Adding to anti-Black hatred by Whites is, especially from the mid-18th Century on, anti-immigrant nativism. Most of these people were Catholics and Jews from eastern and southern Europe, to be joined on the Pacific side of America by Chinese and later Japanese immigrants. Still much later came immigrants from South and Southeast Asia, almost all of whom were not Christian as well as not White. Within WCN the so-called “Great Replacement Theory” found a welcome home. As long as the USA was overwhelmingly White and Protestant/Christian, this was a fringe idea. But as this country inevitably moves toward that group as an actual minority, the fear of all these “others” taking over has grown.

There’s nothing quite like fear to stoke the fires of nativism, isolationism, grievance, resentment, bigotry, and civil violence. All of that and more was mixed together with the January 6th insurrection. It continues to empower the MAGA crowd who long for the return of Donald Trump to power, to in essence bring an end to the American experiment of Democracy and replace it with a minority-controlled republic.
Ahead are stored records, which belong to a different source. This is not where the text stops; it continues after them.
-- ==== Sys2Proof/Machine/StrBase.lean ====
section
/-! DEFINITION. Stream contexts, rules and layers as the other chapters read them (chapters 09, 10 and 19). -/
namespace Sys2Proof.Machine

/-! ### Descriptor fields (R335) -/

def dDir (d : Bytes) : Nat := byteAt d 0
def dEss (d : Bytes) : Nat := byteAt d 1
def dPortA (d : Bytes) : Nat := byteAt d 2 % 4
def dPortB (d : Bytes) : Nat := byteAt d 2 / 4 % 4
def dDual (d : Bytes) : Bool := bitOf (byteAt d 2) 7
def dSealed (d : Bytes) : Bool := bitOf (byteAt d 3) 0
def dDropInc (d : Bytes) : Bool := bitOf (byteAt d 3) 1
def dSsrcFixed (d : Bytes) : Bool := bitOf (byteAt d 3) 2
def dIpv6 (d : Bytes) : Bool := bitOf (byteAt d 3) 3
def dPt (d : Bytes) : Nat := byteAt d 4
def dSlots (d : Bytes) : Nat := byteAt d 5
def dSsrc (d : Bytes) : Nat := fieldN d 8 4
def dKbps (d : Bytes) : Nat := fieldN d 12 4
def dBurst (d : Bytes) : Nat := if fieldN d 16 4 = 0 then 65536 else fieldN d 16 4
def dKey (d : Bytes) : Nat := fieldN d 20 4
def dAddr (d : Bytes) : Nat := fieldN d 24 8
def dSlotSize (d : Bytes) : Nat := fieldN d 32 4
def dFormat (d : Bytes) : Nat := fieldN d 36 4
def dSize (d : Bytes) : Nat := fieldN d 40 4
def dWidth (d : Bytes) : Nat := sizeW (dSize d)
def dHeight (d : Bytes) : Nat := dSize d / 65536
def dRateN (d : Bytes) : Nat := fieldN d 46 2
def dRateD (d : Bytes) : Nat := fieldN d 44 2

/-- Sampling, depth, colorimetry, transfer of a video FORMAT. -/
def vSampling (f : Nat) : Nat := f % 16
def vDepth (f : Nat) : Nat := [8, 10, 12, 16].getD (f / 16 % 16) 16
def vColor (f : Nat) : Nat := f / 256 % 16
def vTransfer (f : Nat) : Nat := f / 4096 % 4
def vNarrow (f : Nat) : Bool := bitOf f 14
def vBpm (f : Nat) : Bool := bitOf f 15

/-- The memory format of an ingress ring (R337). -/
def vMem (f : Nat) : Nat := match vSampling f with | 0 => 0x10 | 3 => 0x11 | _ => 1

/-- ENC of an ingress ring's slot headers (R337): BT.709 SDR, BT.2020 SDR, PQ, HLG. -/
def vEnc (f : Nat) : Nat := match vTransfer f with | 1 => 2 | 2 => 3 | _ => if vColor f = 0 then 0 else 1

/-- The ring of an ingress video context (R337). -/
def ctxRing (d : Bytes) : Ring :=
  let m := vMem (dFormat d)
  let k := ringLayout (dAddr d) (dSlots d) (memPx m * dWidth d) (planeLines m (dHeight d)) 0 256
  { k with size := if dSlotSize d = 0 then k.size else dSlotSize d }

/-! ### Contexts -/

def StrCnt.init : StrCnt := ⟨0, 0, 0, 0, 0, 0, 0, 0, 0, 0, 0⟩

def State.ctx (s : State) (i : Nat) : Option StrCtx := s.str.ctxs.find i

def effStr (g : Str → Str) : Eff := .str g
def effCtx (i : Nat) (g : StrCtx → StrCtx) : Eff := .str fun t => { t with ctxs := t.ctxs.alter i g }
def effCnt (i : Nat) (g : StrCnt → StrCnt) : Eff := effCtx i fun c => { c with cnt := g c.cnt }

/-- A context disabled as by an abort of target 3 (R124, R330, R339). -/
def barCtx (i : Nat) : Act := fun s =>
  match s.ctx i with
  | none => []
  | some _ => [effCtx i fun c => { c with enabled := false, barred := true, tx := none }, .raise 92]

/-- Contexts of a principal. -/
def ctxsOf (s : State) (f : Nat) : List Nat := (s.str.ctxs.entries.filter fun e => e.2.owner == f).map (·.1)

/-- The generation of a key slot (R651). -/
def keyGen (s : State) (slot : Nat) : Nat := s.sec.gens.getD slot 1

/-- The handle of the key in a slot. -/
def keyHandle (s : State) (owner slot : Nat) : Nat := owner * 2 ^ 26 + slot * 2 ^ 13 + keyGen s slot * 2 + 1

/-- The key a handle names; none where the generation or the owner does not match (R651). -/
def keyOf (s : State) (h : Nat) : Option SecKey :=
  match s.sec.keys.find (h / 2 ^ 13 % 8192) with
  | none => none
  | some k => if h = keyHandle s k.owner (h / 2 ^ 13 % 8192) then some k else none

/-- A function holds the key that a handle names (R336, R651). -/
def keyHeld (s : State) (f h : Nat) : Bool := match keyOf s h with | some k => k.owner == f | none => false

/-- Keys that a function holds. -/
def keysOf (s : State) (f : Nat) : Nat := s.sec.keys.entries.countP fun e => e.2.owner == f

/-- The parameters that follow the key store: keys used and free, and those that a function holds. -/
def syncKeys (f : Nat) : Act := fun s =>
  let n := s.sec.keys.size
  [.prm Prm.SEC_KEYS_USED (w32 n), .prm Prm.SEC_KEYS_FREE (w32 (8192 - n)),
   .prm (Prm.SEC_KEY_QUOTA f) (w32 (putBits (s.pn (Prm.SEC_KEY_QUOTA f)) 29 16 (keysOf s f)))]

/-- A key slot freed: its generation rises by 1 and wraps at 4,096 (R651). -/
def freeKey (h : Nat) : Act := fun s =>
  match keyOf s h with
  | none => []
  | some k =>
    let slot := h / 2 ^ 13 % 8192
    acts [eff [.sec (fun x => { x with keys := x.keys.del slot, gens := x.gens.put slot ((keyGen s slot + 1) % 4096) }),
      .count Prm.SEC_KEY_DESTROYS 1], syncKeys k.owner] s

/-! ### Who names what -/

/-- Objects of a kind in force, staged or pending: index and bytes. -/
def liveObjs (s : State) (kind : Nat) : List (Nat × Bytes) :=
  ((s.objIdx kind).filterMap fun i => (s.obj kind i).map fun b => (i, b)) ++
  s.allStaged.filterMap fun x => match x.2 with
    | .obj k i (some b) => if k = kind then some (i, b) else none
    | _ => none

/-- A rule in force or staged names the context. -/
def ruleNames (s : State) (i : Nat) : Bool := (liveObjs s K_RULE).any fun r => fieldN r.2 1 2 == i

/-- A layer in force whose source is of a kind and index (the layer descriptor of chapter 10, after its owner byte). -/
def layerNames (s : State) (kind i : Nat) : Bool :=
  (s.objIdx K_LAYER).any fun l => match s.obj K_LAYER l with
    | some b => fieldN b 1 1 == kind && fieldN b 5 2 == i
    | none => false

/-- A committed output whose destination is of a kind and index. -/
def outputNames (s : State) (dest i : Nat) : Bool :=
  (List.range 16).any fun o =>
    let v := s.pn (Prm.OUT_SRC o)
    srcEn v && srcDest v == dest && srcIndex v == i

/-- A context of Cast over RTP names the job (R318). -/
def ctxNamesJob (s : State) (h : Nat) : Bool :=
  s.str.ctxs.entries.any fun e => dEss e.2.desc == 3 && dAddr e.2.desc % 4096 == h

/-- Ingress Cast contexts are named by the RTP decode job they feed. -/
def jobHeld (s : State) (f h : Nat) : Bool := match s.job h with | some j => j.owner == f | none => false

end Sys2Proof.Machine
end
More and more often Republicans are pointing out that the USA is not a democracy but a republic. They’re not presenting philosophical arguments so much as paving the way for a republic tightly controlled by a WCN minority.

This book makes for an excellent companion to another I reviewed here at W&T: Jesus and John Wayne. That book traced the evolution of conservative evangelicals into the WCN force that it’s become today. The Flag and the Cross, as I’ve tried to show here, covers a much broader topic, uniting secular, religious, political, and military aspects of WCN in American history. Together the two books present a frightening conspiratorial scenario.

  • To what extent do you agree with the evidence presented in The Flag and the Cross?
  • Many people believe this year’s midterm election in November will set the stage for something far worse than the January 6th insurrection or it may blunt the momentum of White Christian Nationalism. How do you view this moment in American history?
  • How extensive is WCN thought and activity within the broad Latter-day Saint communities?